# Introducing Legend



## Liesje (Mar 4, 2007)

Legend (and his brother Harley and sister Anastazia) arrived safe and sound from Tennessee on Sunday night. Legend is the sable. At first they were a little shell-shocked, kind of whiny and spent a lot of time huddling between my legs (it has seriously been snowing here for like two weeks straight!) but in the past few days they have settled in and are going up/down the stair, chasing each other around 2' deep snow in the yard, and grabbing anything they can sink their teeth into.


----------



## stmcfred (Aug 13, 2013)

So sweet!!


----------



## LoveEcho (Mar 4, 2011)

Nikon babies??!


----------



## GrammaD (Jan 1, 2012)

:wub: Legend is stunning.

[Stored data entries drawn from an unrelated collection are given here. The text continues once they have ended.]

-- ==== Sys2Proof/Machine/Float.lean ====
section
/-! DEFINITION. Floating point as spec/00 (Table 0-5) and spec/12 (Tables 12-2 and 12-3) give it: IEEE 754 formats and the OCP 8-bit and
4-bit formats, decoded to exact values, computed exactly, and rounded once to nearest, ties to even, with subnormals kept. -/

namespace Sys2Proof.Machine

/-- An IEEE 754 interchange format: exponent and mantissa widths. -/
structure Fmt where
  e : Nat
  m : Nat
  deriving DecidableEq, Repr

def f16 : Fmt := { e := 5, m := 10 }
def bf16 : Fmt := { e := 8, m := 7 }
def f32 : Fmt := { e := 8, m := 23 }
def f64 : Fmt := { e := 11, m := 52 }
def e5m2 : Fmt := { e := 5, m := 2 }

/-- A value: NaN, an infinity, or (-1)^neg * man * 2^exp. Zero has man 0 and keeps its sign. -/
inductive FV where
  | nan
  | inf (neg : Bool)
  | fin (neg : Bool) (man : Nat) (exp : Int)
  deriving DecidableEq, Repr

def Fmt.width (f : Fmt) : Nat := 1 + f.e + f.m

/-- The exponent of a subnormal's lowest bit. -/
def Fmt.emin (f : Fmt) : Int := 2 - (2 ^ (f.e - 1) : Nat) - (f.m : Int)

/-- The value a pattern holds. -/
def Fmt.decode (f : Fmt) (b : Nat) : FV :=
  let neg := bit b (f.e + f.m)
  let ex := bits b (f.e + f.m - 1) f.m
  let ma := b % 2 ^ f.m
  if ex = 2 ^ f.e - 1 then (if ma = 0 then .inf neg else .nan)
  else if ex = 0 then .fin neg ma f.emin
  else .fin neg (2 ^ f.m + ma) (f.emin + (ex : Int) - 1)

/-- The pattern of an infinity, and of the canonical NaN: sign clear, quiet bit set, payload 0. -/
def Fmt.infBits (f : Fmt) (neg : Bool) : Nat := (2 ^ f.e - 1) * 2 ^ f.m + ofBool neg * 2 ^ (f.e + f.m)
def Fmt.qnan (f : Fmt) : Nat := (2 ^ f.e - 1) * 2 ^ f.m + 2 ^ (f.m - 1)

/-- man * 2^exp in units of 2^t, rounded to nearest, ties to even. -/
def roundAt (man : Nat) (exp t : Int) : Nat :=
  if t ≤ exp then man * 2 ^ (exp - t).toNat
  else
    let sh := (t - exp).toNat
    let q := man / 2 ^ sh
    let r := man % 2 ^ sh
    if 2 ^ sh < 2 * r ∨ (2 * r = 2 ^ sh ∧ q % 2 = 1) then q + 1 else q

/-- Round a value to a format: nearest, ties to even, subnormals kept, overflow to infinity; NaN becomes the canonical NaN. -/
def Fmt.round (f : Fmt) : FV → Nat
  | .nan => f.qnan
  | .inf neg => f.infBits neg
  | .fin neg man exp =>
    let sign := ofBool neg * 2 ^ (f.e + f.m)
    if man = 0 then sign
    else
      let top : Int := exp + (Nat.log2 man : Int) - (f.m : Int)
      let t := if top < f.emin then f.emin else top
      let q := roundAt man exp t
      let b := (t - f.emin).toNat * 2 ^ f.m + q
      if (2 ^ f.e - 1) * 2 ^ f.m ≤ b then f.infBits neg else b + sign

/-! ### Exact operations -/

def FV.isNan : FV → Bool
  | .nan => true
  | _ => false

def FV.isZero : FV → Bool
  | .fin _ m _ => m == 0
  | _ => false

def FV.isFinite : FV → Bool
  | .fin _ _ _ => true
  | _ => false

/-- The sign bit of a value that is not NaN. -/
def FV.sign : FV → Bool
  | .nan => false
  | .inf n => n
  | .fin n _ _ => n

def FV.negate : FV → FV
  | .nan => .nan
  | .inf n => .inf (!n)
  | .fin n m e => .fin (!n) m e

def FV.abs : FV → FV
  | .nan => .nan
  | .inf _ => .inf false
  | .fin _ m e => .fin false m e

/-- A signed integer times a power of two as a value; an exact zero is +0. -/
def fvOfInt (v : Int) (e : Int) : FV := .fin (decide (v < 0)) v.natAbs e

/-- The integer of a finite value in units of 2^e, for an e at or below its exponent. -/
def scaled (neg : Bool) (m : Nat) (ex e : Int) : Int :=
  let v : Int := ((m * 2 ^ (ex - e).toNat : Nat) : Int)
  if neg then -v else v

/-- Exact sum; x + (-x) is +0, and the sum of two negative zeros is -0. -/
def FV.add : FV → FV → FV
  | .nan, _ => .nan
  | _, .nan => .nan
  | .inf a, .inf b => if a = b then .inf a else .nan
  | .inf a, _ => .inf a
  | _, .inf b => .inf b
  | .fin n1 m1 e1, .fin n2 m2 e2 =>
    if m1 = 0 ∧ m2 = 0 then .fin (n1 && n2) 0 0
    else
      let e := if e1 ≤ e2 then e1 else e2
      fvOfInt (scaled n1 m1 e1 e + scaled n2 m2 e2 e) e

def FV.sub (a b : FV) : FV := a.add b.negate

/-- Exact product; 0 times an infinity is NaN. -/
def FV.mul : FV → FV → FV
  | .nan, _ => .nan
  | _, .nan => .nan
  | .inf a, .inf b => .inf (xor a b)
  | .inf a, .fin n m _ => if m = 0 then .nan else .inf (xor a n)
  | .fin n m _, .inf b => if m = 0 then .nan else .inf (xor n b)
  | .fin n1 m1 e1, .fin n2 m2 e2 => .fin (xor n1 n2) (m1 * m2) (e1 + e2)

/-- Quotient to more than `p` bits with a sticky bit, so that one rounding to at most `p` bits is correct. 0/0 and inf/inf are NaN; x/0 is an
infinity. -/
def FV.div (p : Nat) : FV → FV → FV
  | .nan, _ => .nan
  | _, .nan => .nan
  | .inf _, .inf _ => .nan
  | .inf a, .fin n _ _ => .inf (xor a n)
  | .fin n _ _, .inf b => .fin (xor n b) 0 0
  | .fin n1 m1 e1, .fin n2 m2 e2 =>
    if m2 = 0 then (if m1 = 0 then .nan else .inf (xor n1 n2))
    else
      let k := p + 3 + Nat.log2 m2
      let q := m1 * 2 ^ k / m2
      let r := m1 * 2 ^ k % m2
      .fin (xor n1 n2) (2 * q + (if r = 0 then 0 else 1)) (e1 - e2 - (k : Int) - 1)

/-- The integer square root, bit by bit from bit `k` - 1 down. -/
def isqrtFrom (n : Nat) : Nat → Nat → Nat
  | 0, r => r
  | k + 1, r => isqrtFrom n k (if (r + 2 ^ k) * (r + 2 ^ k) ≤ n then r + 2 ^ k else r)

def isqrt (n : Nat) : Nat := isqrtFrom n (Nat.log2 n / 2 + 1) 0

/-- Square root to more than `p` bits with a sticky bit; a negative value other than -0 gives NaN. -/
def FV.sqrt (p : Nat) : FV → FV
  | .nan => .nan
  | .inf false => .inf false
  | .inf true => .nan
  | .fin n m e =>
    if m = 0 then .fin n 0 0
    else if n then .nan
    else
      let k0 := 2 * (p + 3)
      let k := if (e - (k0 : Int)) % 2 = 0 then k0 else k0 + 1
      let v := m * 2 ^ k
      let r := isqrt v
      .fin false (2 * r + (if r * r = v then 0 else 1)) ((e - (k : Int)) / 2 - 1)

/-- Ordering of two values neither of which is NaN; -0 and +0 compare equal. -/
def FV.compare : FV → FV → Ordering
  | .inf a, .inf b => if a = b then .eq else if a then .lt else .gt
  | .inf a, _ => if a then .lt else .gt
  | _, .inf b => if b then .gt else .lt
  | .fin n1 m1 e1, .fin n2 m2 e2 =>
    let e := if e1 ≤ e2 then e1 else e2
    let x := scaled n1 m1 e1 e
    let y := scaled n2 m2 e2 e
    if x < y then .lt else if x = y then .eq else .gt
  | _, _ => .eq

def FV.lt (a b : FV) : Bool := !a.isNan && !b.isNan && a.compare b == .lt
def FV.le (a b : FV) : Bool := !a.isNan && !b.isNan && a.compare b != .gt
def FV.eqv (a b : FV) : Bool := !a.isNan && !b.isNan && a.compare b == .eq

/-- The lesser operand, with -0 below +0 (Table 0-5). -/
def FV.minV (a b : FV) : FV := if a.compare b = .eq then (if a.sign then a else b) else if a.compare b = .lt then a else b

/-- The greater operand, with -0 below +0 (Table 0-5). -/
def FV.maxV (a b : FV) : FV := if a.compare b = .eq then (if a.sign then b else a) else if a.compare b = .lt then b else a

/-- The largest integral value not above x, exact; infinities, zeros and NaN unchanged (Table 0-5). -/
def FV.floor : FV → FV
  | .fin n m e =>
    if 0 ≤ e ∨ m = 0 then .fin n m e
    else
      let k := (-e).toNat
      let v : Int := if n then -((ceilDiv m (2 ^ k) : Nat) : Int) else ((m / 2 ^ k : Nat) : Int)
      .fin n v.natAbs 0
  | v => v

/-- The value truncated towards zero, as an integer; 0 for what is not finite (Table 0-5 applies it only to finite values). -/
def FV.trunc : FV → Int
  | .fin n m e =>
    let v : Nat := if 0 ≤ e then m * 2 ^ e.toNat else m / 2 ^ (-e).toNat
    if n then -(v : Int) else (v : Int)
  | _ => 0

/-- The value of an integer. -/
def fvInt (v : Int) : FV := fvOfInt v 0

/-! ### Operations on patterns of a format -/

def Fmt.add (f : Fmt) (a b : Nat) : Nat := f.round ((f.decode a).add (f.decode b))
def Fmt.sub (f : Fmt) (a b : Nat) : Nat := f.round ((f.decode a).sub (f.decode b))
def Fmt.mul (f : Fmt) (a b : Nat) : Nat := f.round ((f.decode a).mul (f.decode b))
def Fmt.div (f : Fmt) (a b : Nat) : Nat := f.round (FV.div (f.m + 1) (f.decode a) (f.decode b))
def Fmt.sqrt (f : Fmt) (a : Nat) : Nat := f.round (FV.sqrt (f.m + 1) (f.decode a))
def Fmt.fma (f : Fmt) (a b c : Nat) : Nat := f.round (((f.decode a).mul (f.decode b)).add (f.decode c))

/-! ### The 8-bit and 4-bit formats -/

/-- FP8 E4M3: bias 7, no infinity, NaN at S.1111.111 (Table 12-2). -/
def decodeE4m3 (b : Nat) : FV :=
  let neg := bit b 7
  let ex := bits b 6 3
  let ma := b % 8
  if ex = 15 ∧ ma = 7 then .nan
  else if ex = 0 then .fin neg ma (-9)
  else .fin neg (8 + ma) ((ex : Int) - 10)

/-- FP4 E2M1 (Table 12-3). -/
def decodeE2m1 (b : Nat) : FV :=
  let neg := bit b 3
  let ex := bits b 2 1
  let ma := b % 2
  if ex = 0 then .fin neg ma (-1) else .fin neg (2 + ma) ((ex : Int) - 2)

/-- E8M0: 2^(e - 127), 0xFF is NaN. -/
def decodeE8m0 (b : Nat) : FV := if b % 256 = 255 then .nan else .fin false 1 ((b % 256 : Nat) - 127)

/-! ### Element types (Table 12-2) -/

/-- Bits of an element type; 0 for the variable and reserved codes. -/
def typeBits (c : Nat) : Nat :=
  if c = 0x01 then 1
  else if c = 0x02 ∨ c = 0x06 ∨ c = 0x0E ∨ c = 0x0F then 8
  else if c = 0x03 ∨ c = 0x07 ∨ c = 0x0A ∨ c = 0x0B then 16
  else if c = 0x04 ∨ c = 0x08 ∨ c = 0x0C then 32
  else if c = 0x05 ∨ c = 0x09 ∨ c = 0x0D then 64
  else if c = 0x18 ∨ c = 0x19 ∨ c = 0x1B then 4
  else if c = 0x1A then 2
  else 0

/-- Bytes of an element of a type a stream may carry. -/
def typeBytes (c : Nat) : Nat := typeBits c / 8

/-- A packed sub-byte type. -/
def typePacked (c : Nat) : Bool := decide (0x18 ≤ c ∧ c ≤ 0x1B)

/-- A type marked for streams in Table 12-2, SUBBYTE given. -/
def typeForStream (c : Nat) (sub : Bool) : Bool := decide (0x02 ≤ c ∧ c ≤ 0x0F) || (sub && typePacked c)

/-- The value of an element of a type. -/
def typeValue (c v : Nat) : FV :=
  if c = 0x0A then f16.decode v
  else if c = 0x0B then bf16.decode v
  else if c = 0x0C then f32.decode v
  else if c = 0x0D then f64.decode v
  else if c = 0x0E then decodeE4m3 v
  else if c = 0x0F then e5m2.decode v
  else if c = 0x1B then decodeE2m1 v
  else if c = 0x02 ∨ c = 0x03 ∨ c = 0x04 ∨ c = 0x05 ∨ c = 0x18 ∨ c = 0x1A then fvInt (toSigned (typeBits c) v)
  else fvInt ((v % 2 ^ typeBits c : Nat) : Int)

end Sys2Proof.Machine
end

The pouncy pictures almost make me giddy!


----------



## Alyalanna (May 28, 2011)

They are so cute.


----------



## gaia_bear (May 24, 2012)

Precious!


----------



## Sp00ks (Nov 8, 2013)

Great shots, gorgeous pups. Love the first and last shot.


----------



## KathrynApril (Oct 3, 2013)

Loveeee the name! Adorable puppies and wonderful photos!


----------



## Liesje (Mar 4, 2007)

LoveEcho said:


> Nikon babies??!


Yes, they are his sons


----------



## GatorDog (Aug 17, 2011)

I'm so excited to watch them grow. Congrats!!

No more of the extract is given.